Mentre ci sforziamo di mantenere unita la categoria e tutti i lavoratori di Alitalia, si acuiscono però i contrasti interno alla categoria, derivanti dalla creazione di Alitalia Team e dal piano aziendale. Assistenti di volo Alitalia contro coloro che avevano scelto di andare in Alitalia Team, diventando Responsabili (i famigerati RUC), ex ATI e Alitalia, ex ATB (assistenti tecnici di bordo ATI) mal gestiti, ex Avianova, nuove qualifiche, lungo raggio e medio raggio: una babele di interessi spesso diversi perché diversa è la provenienza e soprattutto perché su queste divisioni gioca l’azienda per dividere la categoria, aiutata in ciò da organizzazioni sindacali che promettono tutto a tutti, ma allo stesso tempo difendono ognuna uno specifico segmento di lavoratori. Peggio di un qualsiasi sindacato autonomo corporativo e di mestiere,

La difficoltà, tutta nostra, di voler rappresentare l’intera categoria a prescindere dall’azienda di provenienza, dall’anzianità e dalla qualifica, si scontra contro un sempre maggiore malumore che sfocia spesso in aperto contrasto all’interno di queste diverse porzioni di categoria.
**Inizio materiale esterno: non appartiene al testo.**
-- ==== Sys2Proof/Machine/FloatOps.lean ====
section
/-! DEFINITION. Floating-point arithmetic, comparisons, conversions and packing (07 R156 to R170). -/
namespace Sys2Proof.Machine

/-- The type group F of the arithmetic entries (07). -/
def isF (ty : Nat) : Bool := admitsF ty

/-- The four unpacked float types of the conversions (R167). -/
def isF4 (ty : Nat) : Bool := decide (0x0A ≤ ty) && decide (ty ≤ 0x0D)

/-- The ten types FCVT admits (R167). -/
def isCvt (ty : Nat) : Bool := decide (0x0A ≤ ty) && decide (ty ≤ 0x13)

/-- The float format of a type of F. -/
def fmtF (ty : Nat) : Fmt := (fmtOf ty).getD fmtF32

/-- The LFSR state a rounding word draws on: stepped once under rs (R84). -/
def Issue.drawState (I : Issue) : Word := lfsrStep I.w.lfsr

/-- The stochastic draw of element h of lane l (R84). -/
def Issue.draw (I : Issue) (l h : Nat) : Nat := lfsrDraw I.drawState l h

/-- The step of the LFSR by a rounding word under rs (R84). -/
def Issue.stepLfsr (I : Issue) : List Effect := if I.rnd = rnStoch then [.lfsr I.k I.drawState] else []

/-- round of R83 in a format under the mode. -/
def Issue.round (I : Issue) (f : Fmt) (l h : Nat) (x : Val) : Nat := f.round I.rnd I.sat I.fz (I.draw l h) x

/-- narrow of R85 into a type under the mode. -/
def Issue.narrow (I : Issue) (ty l h : Nat) (x : Val) : Nat := narrowTo ty I.rnd I.sat I.fz (I.draw l h) x

/-- Element h of a source under the float TYPE, flushed under FZ (R158). -/
def Issue.fval (I : Issue) (x h : Nat) : Val := (fmtF I.ty).read I.fz (elem I.ty x h)

/-- Whether an integer operand is legal: decoded as under b32, its register even under a 64-bit TYPE (R160). -/
def Opnd.intLegal (x : Opnd) (ty : Nat) : Bool := x.legal tyB32 && x.evenUnder ty

/-- A lane-wise word on float elements: `float` says that B is a float operand, `rounds` that it rounds;
`f` gives the result from the raw d, a and b of a lane. -/
def floatOp (ok : Nat → Bool) (float rounds : Bool) (d a : Nat) (b : Opnd)
    (f : Issue → Nat → Nat → Nat → Nat → Nat) (s : State) : Out :=
  issue (fun I =>
      let bt := if float then I.ty else tyB32
      { cls := .e
        legal := ok I.ty && okReg I.ty d && okReg I.ty a && b.legal bt && b.evenUnder I.ty
          && (!rounds || decide (I.rnd < 6))
        vs := vregs I.ty d ++ vregs I.ty a ++ b.vs bt, ss := b.ss bt, dst := vregs I.ty d })
    (fun I =>
      .ok ((if rounds then I.stepLfsr else []) ++ I.act.flatMap fun l =>
        vout I.k I.ty d l (f I l (I.vsrc I.ty d l) (I.vsrc I.ty a l)
          (I.opnd (if float then I.ty else tyB32) l b)), .next)) s

/-- An arithmetic word of R161: each element rounded once from its exact value. -/
def farith (d a : Nat) (b : Opnd) (f : Bool → Val → Val → Val → Val) (s : State) : Out :=
  floatOp isF true true d a b (fun I l z x y =>
    byElem I.ty fun h =>
      I.round (fmtF I.ty) l h (f (I.rnd == rnDown) (I.fval x h) (I.fval y h) (I.fval z h))) s

/-- The exact a × b + d, NaN for 0 × ∞ whatever d (R161). -/
def fmaVal (down : Bool) (a b d : Val) : Val := Val.add down (Val.mul a b) d

def execFaddVv (d a b : Nat) (s : State) : Out := farith d a (.v b) (fun r x y _ => Val.add r x y) s
def execFaddVs (d a : Nat) (b : SOp) (s : State) : Out := farith d a (.s b) (fun r x y _ => Val.add r x y) s
def execFsubVv (d a b : Nat) (s : State) : Out := farith d a (.v b) (fun r x y _ => Val.add r x y.neg) s
def execFsubVs (d a : Nat) (b : SOp) (s : State) : Out := farith d a (.s b) (fun r x y _ => Val.add r x y.neg) s
def execFmulVv (d a b : Nat) (s : State) : Out := farith d a (.v b) (fun _ x y _ => Val.mul x y) s
def execFmulVs (d a : Nat) (b : SOp) (s : State) : Out := farith d a (.s b) (fun _ x y _ => Val.mul x y) s
def execFfmaVv (d a b : Nat) (s : State) : Out := farith d a (.v b) (fun r x y z => fmaVal r x y z) s
def execFfmaVs (d a : Nat) (b : SOp) (s : State) : Out := farith d a (.s b) (fun r x y z => fmaVal r x y z) s

/-- The selection of R162 on flushed patterns: `num` for the number forms, `greater` for the maxima. -/
def fselect (f : Fmt) (num greater : Bool) (x y : Nat) : Nat :=
  match f.value x, f.value y with
  | .nan, .nan => f.nanBits
  | .nan, _ => if num then y else f.nanBits
  | _, .nan => if num then x else f.nanBits
  | a, b => if Val.lt a b == greater then y else x

/-- A minimum or maximum (R162): the flushed operands, never rounded. -/
def fminmax (num greater : Bool) (d a : Nat) (b : Opnd) (s : State) : Out :=
  floatOp isF true false d a b (fun I _ _ x y =>
    byElem I.ty fun h =>
      let f := fmtF I.ty
      fselect f num greater (f.flush I.fz (elem I.ty x h)) (f.flush I.fz (elem I.ty y h))) s

def execFminVv (d a b : Nat) (s : State) : Out := fminmax false false d a (.v b) s
def execFminVs (d a : Nat) (b : SOp) (s : State) : Out := fminmax false false d a (.s b) s
def execFmaxVv (d a b : Nat) (s : State) : Out := fminmax false true d a (.v b) s
def execFmaxVs (d a : Nat) (b : SOp) (s : State) : Out := fminmax false true d a (.s b) s
def execFminnmVv (d a b : Nat) (s : State) : Out := fminmax true false d a (.v b) s
def execFminnmVs (d a : Nat) (b : SOp) (s : State) : Out := fminmax true false d a (.s b) s
def execFmaxnmVv (d a b : Nat) (s : State) : Out := fminmax true true d a (.v b) s
def execFmaxnmVs (d a : Nat) (b : SOp) (s : State) : Out := fminmax true true d a (.s b) s

/-- FCMP (R163). -/
def fcmp (d a : Nat) (b : Opnd) (s : State) : Out :=
  floatOp isF true false d a b (fun I _ _ x y => byElem I.ty fun h => fcmpBits (I.fval x h) (I.fval y h)) s
def execFcmpVv (d a b : Nat) (s : State) : Out := fcmp d a (.v b) s
def execFcmpVs (d a : Nat) (b : SOp) (s : State) : Out := fcmp d a (.s b) s

/-- FCLASS (R164): the operand as its bits stand. -/
def fclass (d a : Nat) (b : Opnd) (s : State) : Out :=
  floatOp isF false false d a b (fun I _ _ x y =>
    byElem I.ty fun h => (fmtF I.ty).classOf (elem I.ty x h) &&& (y % 1024)) s
def execFclassVv (d a b : Nat) (s : State) : Out := fclass d a (.v b) s
def execFclassVs (d a : Nat) (b : SOp) (s : State) : Out := fclass d a (.s b) s

/-- A value times 2^n (R165). -/
def Val.scale (n : Int) : Val → Val
  | .fin neg num den => if num = 0 then .fin neg 0 1 else let v := scale2 num den n; .fin neg v.1 v.2
  | x => x

/-- The value scaled so that rounding it says the same of every n at or beyond the bounds (R165): no format
reaches past 2^1024 or below 2^(-1074), so a count past ±4000 acts as ±4000. -/
def clampScale (n : Int) : Int := max (-4000) (min n 4000)

/-- FSCALE (R165). -/
def fscale (d a : Nat) (b : Opnd) (s : State) : Out :=
  floatOp isF false true d a b (fun I l _ x y =>
    byElem I.ty fun h =>
      I.round (fmtF I.ty) l h ((I.fval x h).scale (clampScale (signed 32 y)))) s
def execFscaleVv (d a b : Nat) (s : State) : Out := fscale d a (.v b) s
def execFscaleVs (d a : Nat) (b : SOp) (s : State) : Out := fscale d a (.s b) s

/-- FGETX of one value at an integer width (R166). -/
def getx (w : Nat) : Val → Nat
  | .nan => 2 ^ (w - 1) - 1
  | .inf _ => 2 ^ (w - 1) - 1
  | .fin _ n d => if n = 0 then 2 ^ (w - 1) else pattern w (ilog2 n d)

/-- The width of FGETX's result under a type (R166). -/
def getxBits (ty : Nat) : Nat := if ty = 0x0D then 64 else if elems ty = 2 then 16 else 32

/-- A word of one operand, in A of the vv form or B of the vs form (R166). -/
def floatOne (rounds : Bool) (d : Nat) (a : Opnd) (f : Issue → Nat → Nat → Nat) (s : State) : Out :=
  issue (fun I =>
      { cls := .e
        legal := isF I.ty && okReg I.ty d && a.legal I.ty && (!rounds || decide (I.rnd < 6))
        vs := vregs I.ty d ++ a.vs I.ty, ss := a.ss I.ty, dst := vregs I.ty d })
    (fun I =>
      .ok ((if rounds then I.stepLfsr else []) ++ I.act.flatMap fun l =>
        let x := f I l (I.opnd I.ty l a)
        if is64 I.ty then [.vreg I.k d l (word x), .vreg I.k (d + 1) l (word (x / 2 ^ 32))]
        else [.vreg I.k d l (word x)], .next)) s

/-- FGETX (R166). -/
def fgetx (d : Nat) (a : Opnd) (s : State) : Out :=
  floatOne false d a (fun I _ x =>
    unelem (getxBits I.ty) ((span 0 (elems I.ty)).map fun h => getx (getxBits I.ty) (I.fval x h))) s
def execFgetxVv (d a : Nat) (s : State) : Out := fgetx d (.v a) s
def execFgetxVs (d : Nat) (b : SOp) (s : State) : Out := fgetx d (.s b) s

/-- A value rounded to an integer in its format, a zero result keeping the operand's sign (R166). -/
def frndVal (f : Fmt) (rnd : Nat) (fz : Bool) (rv : Nat) : Val → Nat
  | .fin neg n d => f.round rnZero false fz 0 (.fin neg (roundInt rnd rv neg n d) 1)
  | x => f.round rnZero false fz 0 x

/-- FRND (R166). -/
def frnd (d : Nat) (a : Opnd) (s : State) : Out :=
  floatOne true d a (fun I l x =>
    byElem I.ty fun h => frndVal (fmtF I.ty) I.rnd I.fz (I.draw l h) (I.fval x h)) s
def execFrndVv (d a : Nat) (s : State) : Out := frnd d (.v a) s
def execFrndVs (d : Nat) (b : SOp) (s : State) : Out := frnd d (.s b) s

/-- A float conversion: narrow of the operand's value into the type t (R167). -/
def fconvert (okSrc okDst : Nat → Bool) (d a : Nat) (b : Opnd) (s : State) : Out :=
  convert okSrc okDst id d a b (fun _ => tyB32) true
    (fun I l x t => I.narrow t l 0 (valOf I.ty I.fz x)) Issue.stepLfsr s
def execFtoiVv (d a b : Nat) (s : State) : Out := fconvert isF4 isI d a (.v b) s
def execFtoiVs (d a : Nat) (b : SOp) (s : State) : Out := fconvert isF4 isI d a (.s b) s
def execItofVv (d a b : Nat) (s : State) : Out := fconvert isI isF4 d a (.v b) s
def execItofVs (d a : Nat) (b : SOp) (s : State) : Out := fconvert isI isF4 d a (.s b) s
def execFcvtVv (d a b : Nat) (s : State) : Out := fconvert isCvt isCvt d a (.v b) s
def execFcvtVs (d a : Nat) (b : SOp) (s : State) : Out := fconvert isCvt isCvt d a (.s b) s

/-- The types FPACK admits (R168). -/
def okPack (ty : Nat) : Bool := ty == 0x14 || ty == 0x15 || ty == 0x0E || ty == 0x0F || ty == 0x12

/-- FPACK's result from the old d and the narrowed a and b (R168). -/
def packResult (ty z x y : Nat) : Nat :=
  if elems ty = 2 then x + 2 ^ 16 * y
  else if ty = 0x12 then x + 2 ^ 4 * y + 2 ^ 8 * (z % 2 ^ 24)
  else x + 2 ^ 8 * y + 2 ^ 16 * (z % 2 ^ 16)

/-- FPACK: a and b read as f32 (R168). -/
def fpack (d a : Nat) (b : Opnd) (s : State) : Out :=
  issue (fun I =>
      { cls := .e, legal := okPack I.ty && b.legal tyF32 && decide (I.rnd < 6)
        vs := [d, a] ++ b.vs tyF32, ss := b.ss tyF32, dst := [d] })
    (fun I =>
      .ok (I.stepLfsr ++ I.act.map fun l =>
        let nar := fun x h => I.narrow (elemType I.ty) l h (fmtF32.read I.fz x)
        .vreg I.k d l (word (packResult I.ty (I.v d l).toNat (nar (I.v a l).toNat 0)
          (nar (I.opnd tyF32 l b) 1))), .next)) s
def execFpackVv (d a b : Nat) (s : State) : Out := fpack d a (.v b) s
def execFpackVs (d a : Nat) (b : SOp) (s : State) : Out := fpack d a (.s b) s

/-- The types FUNPACK admits (R169). -/
def okUnpack (ty : Nat) : Bool := ty == 0x14 || ty == 0x15 || (decide (0x0E ≤ ty) && decide (ty ≤ 0x13))

/-- The element FUNPACK takes (R169). -/
def unpackElem (ty x k : Nat) : Nat :=
  let w := elemBits ty
  let n := if elems ty = 2 then k % 2 else if w = 4 then k % 8 else k % 4
  x / 2 ^ (w * n) % 2 ^ w

/-- The exact f32 of an element; under FZ a subnormal element is a zero of its sign, and e8m0 0x00 is +0
(R169). -/
def widen32 (ty : Nat) (fz : Bool) (x : Nat) : Nat :=
  if fz && ty = 0x13 && x = 0 then 0 else fmtF32.round rnNearest false false 0 (valOf (elemType ty) fz x)

/-- FUNPACK (R169). -/
def funpack (d a : Nat) (b : Opnd) (s : State) : Out :=
  lanewise (fun I => okUnpack I.ty && b.legal tyB32) (fun _ => [d, a] ++ b.vs tyB32) (fun _ => b.ss tyB32)
    (fun _ => [d])
    (fun I l => [.vreg I.k d l (word (widen32 I.ty I.fz (unpackElem I.ty (I.v a l).toNat (I.opnd tyB32 l b))))]) s
def execFunpackVv (d a b : Nat) (s : State) : Out := funpack d a (.v b) s
def execFunpackVs (d a : Nat) (b : SOp) (s : State) : Out := funpack d a (.s b) s

/-- FDOT2: two products and the f32 accumulator, one rounding (R170). -/
def fdot2 (d a : Nat) (b : Opnd) (s : State) : Out :=
  issue (fun I =>
      { cls := .e, legal := (I.ty == 0x14 || I.ty == 0x15) && b.legal I.ty && decide (I.rnd < 6)
        vs := [d, a] ++ b.vs I.ty, ss := b.ss I.ty, dst := [d] })
    (fun I =>
      .ok (I.stepLfsr ++ I.act.map fun l =>
        let x := I.vsrc I.ty a l
        let y := I.opnd I.ty l b
        .vreg I.k d l (word (I.round fmtF32 l 0 (Val.sum (I.rnd == rnDown)
          [fmtF32.read I.fz (I.v d l).toNat, Val.mul (I.fval x 0) (I.fval y 0),
           Val.mul (I.fval x 1) (I.fval y 1)]))), .next)) s
def execFdot2Vv (d a b : Nat) (s : State) : Out := fdot2 d a (.v b) s
def execFdot2Vs (d a : Nat) (b : SOp) (s : State) : Out := fdot2 d a (.s b) s

end Sys2Proof.Machine
end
Anche per questo ad inizio anno avviamo anche una grande raccolta di firme, “Per una categoria unita e solidale”, su alcuni punti che riteniamo fondamentali in questa fase: blocco della cessione di attività da Alitalia ad Alitalia Team e definizione di una missione certa e circoscritta della nuova compagnia; Contratto nazionale di Gruppo tra Alitalia e Alitalia Team; Contratto nazionale di tutti gli assistenti di volo operanti in Italia; costruzione di una rappresentanza sindacale unitaria di base (RSU).

Nel frattempo, a seguito dell’accordo che ha portato le altre organizzazioni sindacali a condividere il piano industriale di Cempella e ad accettare la “pace sociale”, entrano a far parte del Consiglio di Amministrazione Alitalia il presidente ANPAC e due esponenti nazionali CISL e CGIL. Il numero totale dei consiglieri da 13 sale a 17. Una scelta assolutamente censurata e condannata dal Sulta.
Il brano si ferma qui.